Go through the lines below and retype each one exactly.

> [Dataset excerpt]

..............................

-- ==== Sys2Proof/Machine/Dispatch.lean ====
section
/-! DEFINITION. The meaning of every step, one arm each. -/

namespace Sys2Proof.Machine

..............................

> [Task output]
-- ==== Sys2Proof/Machine/Dispatch.lean ====
section
/-! DEFINITION. The meaning of every step, one arm each. -/

namespace Sys2Proof.Machine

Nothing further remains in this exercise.